The hub process itself runs serve_ws — an async context manager that binds a WebSocket server to an existing Hub:

import asyncio
from pathlib import Path

from autogen.beta.knowledge import DiskKnowledgeStore
from autogen.beta.network import Hub, serve_ws

async def main() -> None:
    hub = await Hub.open(DiskKnowledgeStore(Path("./hub-data")))
    async with serve_ws(hub, "0.0.0.0", 8765) as server:
        host, port = server.sockets[0].getsockname()
        print(f"hub listening on ws://{host}:{port}")
        await asyncio.Future()  # run until interrupted

asyncio.run(main())

Agent processes are entirely separate Python programs. Each constructs its own WsLink and HubClient:

import asyncio

from autogen.beta import Agent
from autogen.beta.config import AnthropicConfig
from autogen.beta.network import (
    EV_TEXT,
    HubClient,
    Passport,
    Resume,
    WsLink,
)

HUB_URL = "ws://hub:8765"

async def main() -> None:
    hc = HubClient(WsLink(HUB_URL))
    alice = await hc.register(
        Agent("alice", prompt="You coordinate tasks.", config=AnthropicConfig(model="claude-sonnet-4-6")),
        Passport(name="alice"),
        Resume(summary="coordinator"),
    )

    channel = await alice.open(type="consulting", target=["bob"])
    await channel.send("What is the current deployment status?")

    await alice.wait_for_channel_event(
        channel_id=channel.channel_id,
        predicate=lambda e: e.event_type == EV_TEXT and e.sender_id != alice.agent_id,
        timeout=60.0,
    )
    await hc.close()

asyncio.run(main())

Three processes — alice, hub, bob — each a separate Python program connected via WebSocket

Everything else — open, send, wait_for_channel_event, peers, read_wal, on_envelope — is identical to the in-process API. The hub's protocol is the same regardless of whether the link goes through in-process queues or a real WebSocket.
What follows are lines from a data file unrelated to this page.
/-! ## The painter -/

/-- The last of a list of drawings covers the earlier ones where it draws (R202). -/
theorem foldl_drawOver_concat (drawn : List (Option Nat)) (last : Option Nat) :
    (drawn ++ [last]).foldl drawOver none = last.or (drawn.foldl drawOver none) := by
  simp [drawOver_eq_or]

/-- Drawings one over the other show one of them, or nothing where none draws. -/
theorem foldl_drawOver_mem {drawn : List (Option Nat)} {v : Nat} (h : drawn.foldl drawOver none = some v) :
    some v ∈ drawn := by
  induction drawn using List.reverseRecOn with
  | nil => cases h
  | append_singleton drawn last ih =>
    rw [foldl_drawOver_concat] at h
    cases last with
    | none => exact List.mem_append_left _ (ih h)
    | some w => exact List.mem_append_right _ (List.mem_singleton.2 h.symm)

/-- Where one of the drawings draws, they show something. -/
theorem foldl_drawOver_isSome {drawn : List (Option Nat)} {d : Option Nat} (hd : d ∈ drawn) (h : d.isSome = true) :
    (drawn.foldl drawOver none).isSome = true := by
  induction drawn using List.reverseRecOn with
  | nil => cases hd
  | append_singleton drawn last ih =>
    rw [foldl_drawOver_concat, Option.isSome_or, Bool.or_eq_true]
    obtain hd | hd := List.mem_append.1 hd
    · exact .inr (ih hd)
    · exact .inl (List.mem_singleton.1 hd ▸ h)

section
variable {rom : PenRom} {s : State} {sx sy : Nat}

/-- What the painter shows is what one of its passes draws (R202). -/
theorem State.paint_eq_some {passes : List Pass} {v : Nat} (h : s.paint rom passes sx sy = some v) :
    ∃ p ∈ passes, s.passPixel rom p sx sy = some v :=
  List.mem_map.1 (foldl_drawOver_mem h)

/-- The painter shows something where one of its passes draws (R202). -/
theorem State.paint_isSome {passes : List Pass} {p : Pass} (hp : p ∈ passes)
    (h : (s.passPixel rom p sx sy).isSome = true) : (s.paint rom passes sx sy).isSome = true :=
  foldl_drawOver_isSome (List.mem_map_of_mem hp) h

/-- What a sprite pass draws is what one of its cells draws (R237). -/
theorem State.passPixel_sprites_eq_some {g : Bool} {cells : List Cell} {v : Nat}
    (h : s.passPixel rom (.sprites g cells) sx sy = some v) :
    ∃ c ∈ cells, c.pixel rom s.cfg.palBaseSpr sx sy = some v :=
  List.mem_map.1 (foldl_drawOver_mem h)

/-- A sprite pass takes its cells one by one (R237). -/
theorem State.passPixel_sprites_concat (g : Bool) (cells : List Cell) (c : Cell) :
    s.passPixel rom (.sprites g (cells ++ [c])) sx sy =
      (c.pixel rom s.cfg.palBaseSpr sx sy).or (s.passPixel rom (.sprites g cells) sx sy) := by
  simp only [State.passPixel, List.map_append, List.map_cons, List.map_nil, foldl_drawOver_concat]

/-- The passes of a frame draw every position: the first of them draws every pen (R193, R202). -/
theorem State.paint_renderPasses_isSome : (s.paint rom s.renderPasses sx sy).isSome = true := by
  have first : s.layerPass .pf2 .opaquePens ∈ s.renderPasses := List.mem_cons_self
  exact State.paint_isSome first (State.layerPixel_isSome rom s _ sx sy)

end

/-- A screen position shows what the painter has at some position (R200). -/
theorem State.pixel_eq_paint (rom : PenRom) (s : State) (passes : List Pass) (f : Bool) (sx sy : Nat) :
    ∃ px py, s.pixel rom passes f sx sy = s.paint rom passes px py := by
  cases f with
  | false => exact ⟨sx, sy, rfl⟩
  | true => exact ⟨255 - sx, 255 - sy, rfl⟩

/-! ## The range of a palette index -/

section
variable {c : Config} (h : c.wellFormed = true)
include h

/-- The bound of log entry 33 in a configuration that meets the constraints. -/
theorem paletteFits_of_wellFormed : c.paletteFits = true := by
  simp only [Config.wellFormed, Bool.and_eq_true] at h
  exact h.2

/-- The bound for a layer (R198, log entry 33). -/
theorem layerPalette_lt (L : Layer) :
    c.palBase.get L + 16 * (0xFFFF >>> c.colourShift) + 15 < c.paletteEntries := by
  have fits := paletteFits_of_wellFormed h
  simp only [Config.paletteFits, Bool.and_eq_true, List.all_eq_true, decide_eq_true_eq] at fits
  exact fits.1 L (by cases L <;> decide)

/-- The bound for the sprites (R198, log entry 33). -/
theorem spritePalette_lt : c.palBaseSpr + 16 * 31 + 15 < c.paletteEntries := by
  have fits := paletteFits_of_wellFormed h
  simp only [Config.paletteFits, Bool.and_eq_true, decide_eq_true_eq] at fits
  exact fits.2

end

/-- The palette index of a layer pass is at most its base plus the largest colour and pen (R201). -/
theorem State.layerIndex_le (rom : PenRom) (s : State) (p : LayerPass) (sx sy : Nat) :
    s.layerIndex rom p sx sy ≤ p.palBase + 16 * (0xFFFF >>> s.cfg.colourShift) + 15 := by
  have colour_le (w : Word) : (w >>> s.cfg.colourShift).toNat ≤ 0xFFFF >>> s.cfg.colourShift := by
    rw [BitVec.toNat_ushiftRight, Nat.shiftRight_eq_div_pow, Nat.shiftRight_eq_div_pow]
    exact Nat.div_le_div_right (Nat.le_of_lt_succ w.isLt)
  have pen_le : (s.layerPen rom p sx sy).toNat ≤ 15 := Nat.le_of_lt_succ (s.layerPen rom p sx sy).isLt
  exact Nat.add_le_add (Nat.add_le_add_left (Nat.mul_le_mul_left 16 (colour_le _)) _) pen_le

/-- The palette index of a cell is at most its base plus the largest colour and pen (R237). -/
theorem Cell.pixel_le {rom : PenRom} {base : Nat} {c : Cell} {sx sy v : Nat} (h : c.pixel rom base sx sy = some v) :
    v ≤ base + 16 * 31 + 15 := by
  have colour_lt := c.colour.isLt
  have pen_lt := (c.pen rom sx sy).isLt
  unfold Cell.pixel at h
  split at h
  · obtain rfl := Option.some.inj h
    omega
  · cases h

/-- The passes of a frame: a layer pass with its layer's palette base, or a sprite pass (R190, R193). -/
theorem State.renderPasses_cases {s : State} {p : Pass} (hp : p ∈ s.renderPasses) :
    (∃ L k, p = s.layerPass L k) ∨ ∃ g, p = s.spritePass g := by
  simp only [State.renderPasses, List.mem_cons, List.not_mem_nil, or_false] at hp
  obtain rfl | rfl | rfl | rfl | rfl | rfl | rfl := hp
  exacts [.inl ⟨_, _, rfl⟩, .inl ⟨_, _, rfl⟩, .inl ⟨_, _, rfl⟩, .inr ⟨_, rfl⟩, .inl ⟨_, _, rfl⟩, .inr ⟨_, rfl⟩,
    .inl ⟨_, _, rfl⟩]

/-- What a frame shows is in the range of R198, in a configuration that meets the constraints. -/
theorem State.paint_renderPasses_lt {rom : PenRom} {s : State} (hw : s.cfg.wellFormed = true) {sx sy v : Nat}
    (h : s.paint rom s.renderPasses sx sy = some v) : v < s.cfg.paletteEntries := by
  obtain ⟨p, hp, hv⟩ := State.paint_eq_some h
  obtain ⟨L, k, rfl⟩ | ⟨g, rfl⟩ := State.renderPasses_cases hp
  · rw [State.layerPixel_eq_some rom s _ sx sy hv]
    exact Nat.lt_of_le_of_lt (State.layerIndex_le rom s _ sx sy) (layerPalette_lt hw L)
  · obtain ⟨c, -, hc⟩ := State.passPixel_sprites_eq_some hv
    exact Nat.lt_of_le_of_lt (Cell.pixel_le hc) (spritePalette_lt hw)

/-! ## The bitmap -/

section
variable (rom : PenRom) (s : State) (passes : List Pass) (f : Bool)

theorem State.bitmap_length : (s.bitmap rom passes f).length = min s.cfg.vis.y1 255 + 1 - s.cfg.vis.y0 := by
  simp [State.bitmap]

theorem State.bitmap_row_length {row : List (Option Nat)} (h : row ∈ s.bitmap rom passes f) :
    row.length = min s.cfg.vis.x1 255 + 1 - s.cfg.vis.x0 := by
  obtain ⟨sy, -, rfl⟩ := List.mem_map.1 h
  simp

/-- The bitmap has the pixel of each position of the window in its row and column (R198, R200). -/
theorem State.bitmap_getElem? {i j : Nat} (hi : s.cfg.vis.y0 + i ≤ min s.cfg.vis.y1 255)
    (hj : s.cfg.vis.x0 + j ≤ min s.cfg.vis.x1 255) :
    ∃ row, (s.bitmap rom passes f)[i]? = some row ∧
      row[j]? = some (s.pixel rom passes f (s.cfg.vis.x0 + j) (s.cfg.vis.y0 + i)) := by
  refine ⟨_, by rw [State.bitmap, List.getElem?_map, span_getElem? hi]; rfl, ?_⟩
  rw [List.getElem?_map, span_getElem? hj]
  rfl

/-- Every entry of the bitmap is the painter's at some position. -/
theorem State.bitmap_mem {row : List (Option Nat)} (hr : row ∈ s.bitmap rom passes f) {px : Option Nat} (hp : px ∈ row) :
    ∃ sx sy, px = s.paint rom passes sx sy := by
  obtain ⟨sy, -, rfl⟩ := List.mem_map.1 hr
  obtain ⟨sx, -, rfl⟩ := List.mem_map.1 hp
  exact s.pixel_eq_paint rom passes f sx sy

end

/-- Settles O51: the opaque pass draws everywhere, and what shows is the index of one pass. -/
theorem everyPixelIsDefined : Obligations.EveryPixelIsDefined := by
  intro rom s
  refine ⟨fun sx sy => State.paint_renderPasses_isSome,
    fun sx sy => ⟨rfl, fun passes p => s.paint_append rom passes p sx sy, fun lp => rfl, fun g => rfl,
      State.passPixel_sprites_concat⟩,
    fun passes sx sy => ⟨rfl, rfl⟩,
    fun passes f => ⟨s.bitmap_length rom passes f, fun row => s.bitmap_row_length rom passes f,
      fun i j => s.bitmap_getElem? rom passes f⟩, fun row hr px hp => ?_⟩
  obtain ⟨sx, sy, rfl⟩ := s.bitmap_mem rom _ _ hr hp
  have defined := s.paint_renderPasses_isSome (rom := rom) (sx := sx) (sy := sy)
  refine ⟨defined, fun hw => ?_⟩
  obtain ⟨v, hv⟩ := Option.isSome_iff_exists.1 defined
  exact ⟨v, hv, State.paint_renderPasses_lt hw hv⟩

/-! ## RENDER -/

/-- Settles O43: RENDER answers the state after the frame. -/
theorem renderEmitsPlanThenBitmap : Obligations.RenderEmitsPlanThenBitmap := by
  intro s
  exact ⟨s.rendered, s.renderPasses, rfl, rfl, s.rendered_hist, s.rendered_frame, s.rendered_usedSprColours,
    s.rendered_keeps⟩

/-- An entry counts for a colour's use where it is present, inside the X range, and of that colour (R196). -/
theorem State.usesColour_iff (s : State) (col : BitVec 5) (e : Nat) :
    s.usesColour col e = true ↔ s.spriteTile e ≠ 0#16 ∧ s.spriteX e ≤ 256 ∧ s.spriteColour e = col := by
  simp [State.usesColour, State.spriteAbsent, State.spriteOffX, and_assoc]

/-- Settles O58: the scan goes over all 32 colours and all entries. -/
theorem usedColoursAreVisibleEntries : Obligations.UsedColoursAreVisibleEntries := by
  intro s col
  have listed : col ∈ (List.range 32).map (BitVec.ofNat 5) :=
    List.mem_map.2 ⟨col.toNat, List.mem_range.2 col.isLt, BitVec.ofNat_toNat ..⟩
  simp only [State.usedColours, List.mem_filter, listed, true_and, List.any_eq_true, List.mem_range,
    State.usesColour_iff]

/-! ## The flip -/

section
variable {s t : State} (hc : t.cfg = s.cfg)
include hc

/-- `DrawSprites` reads the configuration, FRAME and `SPR_BUF` only (R230 to R236). -/
theorem State.drawSprites_congr (hf : t.frame = s.frame) (hw : ∀ w, t.wordAt .sprBuf w = s.wordAt .sprBuf w) (g : Bool) :
    t.drawSprites g = s.drawSprites g := by
  have field (e : Nat) (f : FieldAt) (width : Nat) : t.spriteField e f width = s.spriteField e f width := by
    simp only [State.spriteField, hw]
  have tile : t.spriteTile = s.spriteTile := by
    funext e
    simp only [State.spriteTile, field, hc]
  have height : t.spriteHeight = s.spriteHeight := by
    funext e
    simp only [State.spriteHeight, field, hc]
  have flipY : t.spriteFlipY = s.spriteFlipY := by
    funext e
    simp only [State.spriteFlipY, field, hc]
  have base : t.spriteBase = s.spriteBase := by
    funext e
    unfold State.spriteBase
    rw [tile, height, flipY, hc]
  have x : t.spriteX = s.spriteX := by
    funext e
    simp only [State.spriteX, field, hc]
  have cell : t.spriteCell = s.spriteCell := by
    funext e k
    unfold State.spriteCell State.spriteColour State.spriteFlipX State.spriteY
    rw [base, flipY, x, hc, field, field, field]
  have offX : t.spriteOffX = s.spriteOffX := by
    funext e
    rw [State.spriteOffX, x, State.spriteOffX]
  have skipped : t.spriteSkipped = s.spriteSkipped := by
    funext g e
    simp only [State.spriteSkipped, State.spriteAbsent, State.spritePriority, State.spriteStrobed, State.spriteFlash,
      tile, field, offX, hf, hc]
  unfold State.drawSprites State.entryCells
  rw [skipped, height, cell, hc]

/-- A layer's region reads the configuration and control_0's words only (R29, R182). -/
theorem State.region_congr (hw : ∀ w, t.wordAt (.ctrl .c0) w = s.wordAt (.ctrl .c0) w) : t.region = s.region := by
  have pf2 : t.bankPf2 = s.bankPf2 := by simp only [State.bankPf2, hw, hc]
  have pf3 : t.bankPf3 = s.bankPf3 := by simp only [State.bankPf3, hw, hc]
  funext L
  unfold State.region
  rw [pf2, pf3, hc]

/-- The painter reads the configuration and the tile data beside its passes (R201, R237). -/
theorem State.paint_congr (hw : ∀ L w, t.wordAt (.td L) w = s.wordAt (.td L) w) (rom : PenRom) (passes : List Pass) :
    t.paint rom passes = s.paint rom passes := by
  have pen : t.layerPen rom = s.layerPen rom := by
    funext p sx sy
    simp only [State.layerPen, State.tileWord, hw, hc]
  have index : t.layerIndex rom = s.layerIndex rom := by
    funext p sx sy
    simp only [State.layerIndex, State.tileWord, hw, hc, pen]
  have pass : t.passPixel rom = s.passPixel rom := by
    funext p sx sy
    unfold State.passPixel State.layerPixel
    rw [pen, index, hc]
  funext sx sy
  rw [State.paint, pass, State.paint]

end

/-- A write to control_1's word 0 leaves the passes of a frame in the default layout, where the word holds no field of a layer
(R28, R203). -/
theorem State.storeMasked_flipWord_renderPasses {s : State} (hd : s.cfg.control = {}) (data mask : Word) :
    (s.storeMasked (.ctrl .c1) 0x00#17 data mask).renderPasses = s.renderPasses := by
  have scroll (L : Layer) :
      (s.storeMasked (.ctrl .c1) 0x00#17 data mask).resolveScroll L = s.resolveScroll L := by
    refine State.storeMasked_ctrl_resolveScroll data hd (.inr ?_)
    cases (s.slotOf L).slot with
    | a => exact .inl ⟨rfl, .inl (by decide)⟩
    | b => exact .inr ⟨rfl, .inl (by decide)⟩
  have cfg := s.storeMasked_cfg (.ctrl .c1) 0x00#17 data mask
  have region := State.region_congr cfg fun w => s.storeMasked_wordAt_of_ne data mask nofun
  have cells := State.drawSprites_congr cfg (s.storeMasked_frame _ _ _ _) fun w =>
    s.storeMasked_wordAt_of_ne data mask nofun
  simp only [State.renderPasses, State.layerPass, State.spritePass, scroll, region, cells, cfg]

/-- The two flips of a screen are mirrors of each other (R200, R203). -/
theorem State.pixel_not (rom : PenRom) (s : State) (passes : List Pass) (f : Bool) {sx sy : Nat} (hx : sx ≤ 255)
    (hy : sy ≤ 255) : s.pixel rom passes (!f) sx sy = s.pixel rom passes f (255 - sx) (255 - sy) := by
  cases f with
  | false => rfl
  | true => simp [State.pixel, Nat.sub_sub_self hx, Nat.sub_sub_self hy]

/-- Settles O52: the write leaves the passes and the tile data, and turns the flag round. -/
theorem flipMirrorsTheScreen : Obligations.FlipMirrorsTheScreen := by
  intro rom s t data mask hd h hne
  obtain ⟨-, rfl⟩ := guardMask_eq_next.1 h
  have passes := State.storeMasked_flipWord_renderPasses hd (ctrlValue s.cfg .c1 0x00#17 data) mask
  refine ⟨passes, s.storeMasked_frame _ _ _ _, fun sx sy hx hy => ?_⟩
  have paint := State.paint_congr (s.storeMasked_cfg (.ctrl .c1) 0x00#17 (ctrlValue s.cfg .c1 0x00#17 data) mask)
    (fun L w => s.storeMasked_wordAt_of_ne _ mask nofun) rom s.renderPasses
  rw [passes, Bool.eq_not_of_ne hne, ← State.pixel_not rom s _ _ hx hy]
  simp only [State.pixel, paint]

end Sys2Proof.Machine
end

section
/-! SUPPORT. The sprite layer (43_sprites.md): the fields and derived values of an entry, the entries a pass skips, the cells of an
entry, what these depend on, and the draw call under flip. -/

namespace Sys2Proof.Machine

/-! ## The fields of an entry -/

/-- The signed 9-bit value is the one from -256 to 255 that its bits give mod 512 (R231). -/
theorem s9_spec (v : BitVec 9) : -256 ≤ s9 v ∧ s9 v ≤ 255 ∧ s9 v % 512 = v.toNat := by
  have lt : v.toNat < 512 := v.isLt
  unfold s9
  split <;> omega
One topology change, zero agent-code changes. The agent doesn't know or care whether its HubClient speaks to a local object or a remote process.

Authentication: Knowing Who's Connecting#

When agents run in separate processes, the hub needs to verify that a connecting client really is who it claims to be. The default is NoAuth — every connection is accepted. For a deployed system, use ApiKeyAuth.

Configuring the hub#

Pass an AuthRegistry to Hub.open. The registry maps scheme names to adapters; ApiKeyAuth handles the "api_key" scheme:

from autogen.beta.knowledge import DiskKnowledgeStore
from autogen.beta.network import ApiKeyAuth, AuthRegistry, Hub, serve_ws

AGENT_KEYS = {
    "alice": "ak-alice-f3a2b1",
    "bob":   "ak-bob-9c8d7e",
    "carol": "ak-carol-5f4e3d",
}

async def main() -> None:
    hub = await Hub.open(
        DiskKnowledgeStore("./hub-data"),
        auth=AuthRegistry([ApiKeyAuth(keys=AGENT_KEYS)]),
    )
    async with serve_ws(hub, "0.0.0.0", 8765):
        await asyncio.Future()

ApiKeyAuth uses constant-time comparison (hmac.compare_digest) so token-rejection latency doesn't leak which prefix matched.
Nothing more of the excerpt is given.